Stored data:
※
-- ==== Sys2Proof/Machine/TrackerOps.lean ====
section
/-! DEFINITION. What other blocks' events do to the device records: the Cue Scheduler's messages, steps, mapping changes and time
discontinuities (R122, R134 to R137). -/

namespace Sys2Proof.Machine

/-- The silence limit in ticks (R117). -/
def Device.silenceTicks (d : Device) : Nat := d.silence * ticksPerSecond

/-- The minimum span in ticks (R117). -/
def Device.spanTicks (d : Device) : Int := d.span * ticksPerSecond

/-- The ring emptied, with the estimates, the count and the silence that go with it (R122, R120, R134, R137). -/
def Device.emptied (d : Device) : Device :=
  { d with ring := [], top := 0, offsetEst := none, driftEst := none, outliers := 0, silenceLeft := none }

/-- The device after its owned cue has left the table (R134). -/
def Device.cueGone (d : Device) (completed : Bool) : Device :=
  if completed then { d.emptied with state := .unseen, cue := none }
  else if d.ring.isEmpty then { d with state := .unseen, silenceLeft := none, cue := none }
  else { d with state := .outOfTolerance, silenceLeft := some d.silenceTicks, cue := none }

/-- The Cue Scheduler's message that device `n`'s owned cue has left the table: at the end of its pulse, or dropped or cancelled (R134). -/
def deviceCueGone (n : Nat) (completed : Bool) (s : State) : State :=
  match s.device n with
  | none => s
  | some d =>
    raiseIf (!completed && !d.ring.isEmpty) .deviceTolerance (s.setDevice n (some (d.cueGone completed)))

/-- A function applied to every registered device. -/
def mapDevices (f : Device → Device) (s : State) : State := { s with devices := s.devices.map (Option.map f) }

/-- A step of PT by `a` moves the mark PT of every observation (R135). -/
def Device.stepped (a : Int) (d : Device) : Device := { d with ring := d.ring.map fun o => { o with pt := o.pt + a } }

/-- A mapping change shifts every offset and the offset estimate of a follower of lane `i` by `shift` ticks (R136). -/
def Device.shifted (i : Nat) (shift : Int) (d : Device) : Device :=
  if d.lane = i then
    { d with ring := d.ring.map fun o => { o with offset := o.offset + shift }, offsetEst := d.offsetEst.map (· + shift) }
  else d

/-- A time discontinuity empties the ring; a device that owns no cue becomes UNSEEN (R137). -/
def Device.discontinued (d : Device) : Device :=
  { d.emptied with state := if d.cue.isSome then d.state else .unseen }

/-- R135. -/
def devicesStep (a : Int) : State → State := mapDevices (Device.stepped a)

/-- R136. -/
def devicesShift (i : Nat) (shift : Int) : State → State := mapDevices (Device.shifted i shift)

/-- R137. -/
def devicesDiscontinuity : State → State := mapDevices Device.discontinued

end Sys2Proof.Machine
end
※
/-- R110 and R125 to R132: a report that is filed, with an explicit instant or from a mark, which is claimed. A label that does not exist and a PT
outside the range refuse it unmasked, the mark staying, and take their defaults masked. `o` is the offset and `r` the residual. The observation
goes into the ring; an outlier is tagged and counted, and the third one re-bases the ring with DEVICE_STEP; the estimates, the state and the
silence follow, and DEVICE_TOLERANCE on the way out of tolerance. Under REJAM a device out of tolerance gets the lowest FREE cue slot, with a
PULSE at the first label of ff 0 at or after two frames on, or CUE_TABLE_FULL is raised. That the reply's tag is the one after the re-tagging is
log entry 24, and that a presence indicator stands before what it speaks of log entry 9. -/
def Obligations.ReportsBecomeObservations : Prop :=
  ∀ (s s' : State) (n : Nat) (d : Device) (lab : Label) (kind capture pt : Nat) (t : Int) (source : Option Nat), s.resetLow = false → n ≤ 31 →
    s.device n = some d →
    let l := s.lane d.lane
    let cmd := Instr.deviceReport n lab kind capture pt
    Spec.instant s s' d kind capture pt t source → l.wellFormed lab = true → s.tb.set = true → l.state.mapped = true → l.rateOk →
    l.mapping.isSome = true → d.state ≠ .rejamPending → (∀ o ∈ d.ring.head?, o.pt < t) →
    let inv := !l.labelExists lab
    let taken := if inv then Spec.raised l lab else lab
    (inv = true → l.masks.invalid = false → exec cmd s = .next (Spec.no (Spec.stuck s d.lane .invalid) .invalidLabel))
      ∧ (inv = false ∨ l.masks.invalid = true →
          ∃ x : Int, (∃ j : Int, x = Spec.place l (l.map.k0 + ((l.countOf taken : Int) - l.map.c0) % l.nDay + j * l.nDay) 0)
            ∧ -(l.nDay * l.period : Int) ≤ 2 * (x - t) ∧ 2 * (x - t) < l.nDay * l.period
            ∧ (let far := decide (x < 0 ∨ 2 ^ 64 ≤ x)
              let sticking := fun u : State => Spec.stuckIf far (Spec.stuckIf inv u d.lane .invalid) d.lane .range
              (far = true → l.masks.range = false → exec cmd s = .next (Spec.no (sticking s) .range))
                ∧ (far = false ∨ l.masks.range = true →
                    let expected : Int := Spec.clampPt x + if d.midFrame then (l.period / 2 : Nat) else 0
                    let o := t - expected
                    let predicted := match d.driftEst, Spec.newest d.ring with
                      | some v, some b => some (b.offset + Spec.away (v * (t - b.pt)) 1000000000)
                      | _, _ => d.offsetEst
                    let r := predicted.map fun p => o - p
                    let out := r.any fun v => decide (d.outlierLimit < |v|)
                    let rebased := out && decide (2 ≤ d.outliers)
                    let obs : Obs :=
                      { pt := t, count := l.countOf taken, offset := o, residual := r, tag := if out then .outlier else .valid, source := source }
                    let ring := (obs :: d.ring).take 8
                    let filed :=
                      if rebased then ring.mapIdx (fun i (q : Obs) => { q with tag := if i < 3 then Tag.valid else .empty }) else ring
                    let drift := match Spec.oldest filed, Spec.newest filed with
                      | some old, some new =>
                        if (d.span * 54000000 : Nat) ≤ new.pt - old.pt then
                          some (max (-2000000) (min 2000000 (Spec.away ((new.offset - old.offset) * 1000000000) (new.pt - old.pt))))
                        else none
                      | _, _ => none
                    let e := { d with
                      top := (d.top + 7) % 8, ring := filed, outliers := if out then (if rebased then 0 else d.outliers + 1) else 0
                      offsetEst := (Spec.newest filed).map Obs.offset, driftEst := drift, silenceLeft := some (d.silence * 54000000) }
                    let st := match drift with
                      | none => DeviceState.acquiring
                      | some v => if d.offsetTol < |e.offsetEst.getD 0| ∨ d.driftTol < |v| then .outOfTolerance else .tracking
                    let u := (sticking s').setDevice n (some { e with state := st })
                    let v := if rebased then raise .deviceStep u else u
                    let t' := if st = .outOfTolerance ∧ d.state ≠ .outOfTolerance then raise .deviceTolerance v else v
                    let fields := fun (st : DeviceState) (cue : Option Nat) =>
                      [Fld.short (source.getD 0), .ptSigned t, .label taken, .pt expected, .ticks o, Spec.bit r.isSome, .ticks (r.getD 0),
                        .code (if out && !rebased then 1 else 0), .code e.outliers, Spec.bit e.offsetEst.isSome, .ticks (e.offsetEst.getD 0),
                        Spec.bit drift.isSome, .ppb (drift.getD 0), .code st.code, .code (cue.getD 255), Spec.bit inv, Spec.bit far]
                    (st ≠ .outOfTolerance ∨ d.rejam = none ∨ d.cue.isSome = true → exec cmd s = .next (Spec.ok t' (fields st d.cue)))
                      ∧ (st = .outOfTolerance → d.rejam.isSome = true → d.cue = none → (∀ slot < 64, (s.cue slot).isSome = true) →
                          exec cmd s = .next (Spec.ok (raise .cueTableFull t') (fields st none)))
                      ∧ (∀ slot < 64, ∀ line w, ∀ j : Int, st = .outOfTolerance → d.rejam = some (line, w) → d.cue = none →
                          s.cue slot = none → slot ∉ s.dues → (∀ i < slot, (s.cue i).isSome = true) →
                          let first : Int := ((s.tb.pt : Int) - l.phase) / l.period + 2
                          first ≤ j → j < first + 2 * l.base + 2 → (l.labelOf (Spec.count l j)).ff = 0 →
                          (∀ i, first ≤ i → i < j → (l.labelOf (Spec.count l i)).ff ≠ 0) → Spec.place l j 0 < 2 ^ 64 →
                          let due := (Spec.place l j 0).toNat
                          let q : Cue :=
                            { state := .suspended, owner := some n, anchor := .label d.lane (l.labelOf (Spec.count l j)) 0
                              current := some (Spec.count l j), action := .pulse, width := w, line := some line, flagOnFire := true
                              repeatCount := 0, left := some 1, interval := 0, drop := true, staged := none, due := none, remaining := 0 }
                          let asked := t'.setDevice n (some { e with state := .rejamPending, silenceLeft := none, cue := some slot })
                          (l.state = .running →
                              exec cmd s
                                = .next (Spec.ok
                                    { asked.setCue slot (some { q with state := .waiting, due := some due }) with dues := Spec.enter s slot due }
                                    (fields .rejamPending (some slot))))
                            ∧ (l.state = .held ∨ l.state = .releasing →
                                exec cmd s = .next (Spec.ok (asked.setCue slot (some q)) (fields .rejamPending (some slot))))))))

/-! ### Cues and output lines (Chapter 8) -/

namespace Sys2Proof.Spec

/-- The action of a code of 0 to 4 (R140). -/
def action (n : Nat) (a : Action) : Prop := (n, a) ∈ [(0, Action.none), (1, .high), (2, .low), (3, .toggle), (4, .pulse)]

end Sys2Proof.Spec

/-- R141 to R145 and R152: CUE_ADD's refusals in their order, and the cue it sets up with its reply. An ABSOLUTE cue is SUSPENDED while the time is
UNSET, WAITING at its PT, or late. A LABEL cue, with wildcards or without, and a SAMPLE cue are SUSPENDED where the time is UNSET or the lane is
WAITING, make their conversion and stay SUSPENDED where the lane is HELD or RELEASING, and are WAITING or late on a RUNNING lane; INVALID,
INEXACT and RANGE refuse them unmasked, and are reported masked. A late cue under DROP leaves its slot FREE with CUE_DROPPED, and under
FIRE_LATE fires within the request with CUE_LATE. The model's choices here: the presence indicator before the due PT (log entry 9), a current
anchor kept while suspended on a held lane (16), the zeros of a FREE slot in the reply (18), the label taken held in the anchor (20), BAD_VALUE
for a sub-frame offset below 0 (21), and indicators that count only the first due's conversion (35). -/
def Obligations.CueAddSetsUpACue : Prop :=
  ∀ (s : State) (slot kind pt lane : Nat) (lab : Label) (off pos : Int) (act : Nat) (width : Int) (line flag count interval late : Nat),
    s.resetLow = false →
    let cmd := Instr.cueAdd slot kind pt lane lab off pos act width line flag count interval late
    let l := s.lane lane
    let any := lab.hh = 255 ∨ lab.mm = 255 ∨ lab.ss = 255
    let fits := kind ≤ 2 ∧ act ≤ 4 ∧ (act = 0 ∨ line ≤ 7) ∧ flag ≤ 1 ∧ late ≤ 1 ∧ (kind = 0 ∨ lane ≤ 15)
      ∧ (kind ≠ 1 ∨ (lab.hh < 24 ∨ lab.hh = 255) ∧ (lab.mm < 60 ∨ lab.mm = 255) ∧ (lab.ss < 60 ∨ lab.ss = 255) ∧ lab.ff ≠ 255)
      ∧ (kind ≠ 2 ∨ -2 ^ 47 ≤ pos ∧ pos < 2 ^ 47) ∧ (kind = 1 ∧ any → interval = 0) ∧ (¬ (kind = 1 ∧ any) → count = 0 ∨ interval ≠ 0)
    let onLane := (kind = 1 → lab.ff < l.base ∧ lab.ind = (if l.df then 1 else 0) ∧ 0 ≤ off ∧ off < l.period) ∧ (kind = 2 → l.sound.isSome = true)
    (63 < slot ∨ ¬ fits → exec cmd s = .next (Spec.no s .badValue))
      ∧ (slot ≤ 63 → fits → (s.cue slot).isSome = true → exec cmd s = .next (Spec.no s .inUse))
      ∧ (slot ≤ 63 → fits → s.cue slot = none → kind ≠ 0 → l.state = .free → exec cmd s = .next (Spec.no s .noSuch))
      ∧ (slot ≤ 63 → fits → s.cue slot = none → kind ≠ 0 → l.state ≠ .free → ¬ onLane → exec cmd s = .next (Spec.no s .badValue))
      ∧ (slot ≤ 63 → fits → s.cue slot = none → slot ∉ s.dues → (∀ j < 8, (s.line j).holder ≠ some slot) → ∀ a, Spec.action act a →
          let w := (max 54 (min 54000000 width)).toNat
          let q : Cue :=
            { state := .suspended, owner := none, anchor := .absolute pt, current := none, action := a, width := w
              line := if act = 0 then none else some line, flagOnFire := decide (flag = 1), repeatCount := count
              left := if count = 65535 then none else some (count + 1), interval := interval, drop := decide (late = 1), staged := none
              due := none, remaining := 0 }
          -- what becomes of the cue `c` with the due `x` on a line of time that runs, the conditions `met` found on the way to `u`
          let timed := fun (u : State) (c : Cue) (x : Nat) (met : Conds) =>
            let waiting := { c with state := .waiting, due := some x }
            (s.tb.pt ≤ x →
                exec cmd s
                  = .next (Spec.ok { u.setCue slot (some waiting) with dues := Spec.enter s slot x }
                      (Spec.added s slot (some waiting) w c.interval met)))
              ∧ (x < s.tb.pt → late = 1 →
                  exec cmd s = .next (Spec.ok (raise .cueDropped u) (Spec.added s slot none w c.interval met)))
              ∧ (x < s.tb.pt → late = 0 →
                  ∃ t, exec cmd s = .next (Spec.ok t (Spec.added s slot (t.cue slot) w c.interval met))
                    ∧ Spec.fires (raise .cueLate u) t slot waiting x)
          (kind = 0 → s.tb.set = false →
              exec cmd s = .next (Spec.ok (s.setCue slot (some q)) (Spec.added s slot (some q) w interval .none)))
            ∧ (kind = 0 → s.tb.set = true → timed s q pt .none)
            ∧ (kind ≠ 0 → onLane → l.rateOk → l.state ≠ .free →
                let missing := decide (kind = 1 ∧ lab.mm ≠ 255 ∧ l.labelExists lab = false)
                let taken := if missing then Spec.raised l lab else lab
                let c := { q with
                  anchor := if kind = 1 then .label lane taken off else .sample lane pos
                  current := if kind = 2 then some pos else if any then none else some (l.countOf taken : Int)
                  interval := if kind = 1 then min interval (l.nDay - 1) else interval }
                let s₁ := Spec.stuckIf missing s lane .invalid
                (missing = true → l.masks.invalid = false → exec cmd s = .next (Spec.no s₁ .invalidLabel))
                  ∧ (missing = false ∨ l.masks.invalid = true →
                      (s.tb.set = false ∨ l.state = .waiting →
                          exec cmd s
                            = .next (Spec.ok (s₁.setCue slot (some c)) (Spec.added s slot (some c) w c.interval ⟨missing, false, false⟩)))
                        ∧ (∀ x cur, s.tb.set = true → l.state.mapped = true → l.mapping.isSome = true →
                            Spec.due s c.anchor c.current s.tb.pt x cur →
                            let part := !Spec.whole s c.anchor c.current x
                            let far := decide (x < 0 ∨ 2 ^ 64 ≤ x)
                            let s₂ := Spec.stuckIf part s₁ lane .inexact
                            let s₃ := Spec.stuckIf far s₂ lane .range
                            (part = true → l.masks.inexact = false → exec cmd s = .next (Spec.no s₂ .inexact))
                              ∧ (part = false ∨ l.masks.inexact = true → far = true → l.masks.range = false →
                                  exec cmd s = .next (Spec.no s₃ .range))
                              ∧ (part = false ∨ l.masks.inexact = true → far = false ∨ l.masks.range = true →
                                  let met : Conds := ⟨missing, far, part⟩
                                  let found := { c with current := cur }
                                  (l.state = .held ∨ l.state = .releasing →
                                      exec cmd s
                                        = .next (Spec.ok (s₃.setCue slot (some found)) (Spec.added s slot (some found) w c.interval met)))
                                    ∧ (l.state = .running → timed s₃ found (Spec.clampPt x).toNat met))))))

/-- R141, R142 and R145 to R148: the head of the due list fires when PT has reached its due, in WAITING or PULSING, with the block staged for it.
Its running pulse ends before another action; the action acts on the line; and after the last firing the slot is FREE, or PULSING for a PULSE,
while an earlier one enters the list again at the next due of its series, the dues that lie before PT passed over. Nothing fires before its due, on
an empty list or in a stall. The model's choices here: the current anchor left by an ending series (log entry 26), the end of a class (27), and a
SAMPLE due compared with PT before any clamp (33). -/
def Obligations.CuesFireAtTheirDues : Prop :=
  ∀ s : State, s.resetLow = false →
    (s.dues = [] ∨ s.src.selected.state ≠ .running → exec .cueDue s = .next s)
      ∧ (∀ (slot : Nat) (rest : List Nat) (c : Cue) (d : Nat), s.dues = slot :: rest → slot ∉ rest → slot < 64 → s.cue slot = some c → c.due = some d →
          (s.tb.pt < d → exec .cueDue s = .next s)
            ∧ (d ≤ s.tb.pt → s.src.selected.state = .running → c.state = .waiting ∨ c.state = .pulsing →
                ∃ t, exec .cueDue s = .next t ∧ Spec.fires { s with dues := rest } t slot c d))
※
_WHAT YOU ARE ASKED TO DO_
Reproduce exactly the entries above, limited to the lines from the one with "def Obligations.ReportsBecomeObservations : Prop" through the one with "let cmd := Instr.deviceReport", both included.

_YOUR SOLUTION_
def Obligations.ReportsBecomeObservations : Prop :=
  ∀ (s s' : State) (n : Nat) (d : Device) (lab : Label) (kind capture pt : Nat) (t : Int) (source : Option Nat), s.resetLow = false → n ≤ 31 →
    s.device n = some d →
    let l := s.lane d.lane
    let cmd := Instr.deviceReport n lab kind capture pt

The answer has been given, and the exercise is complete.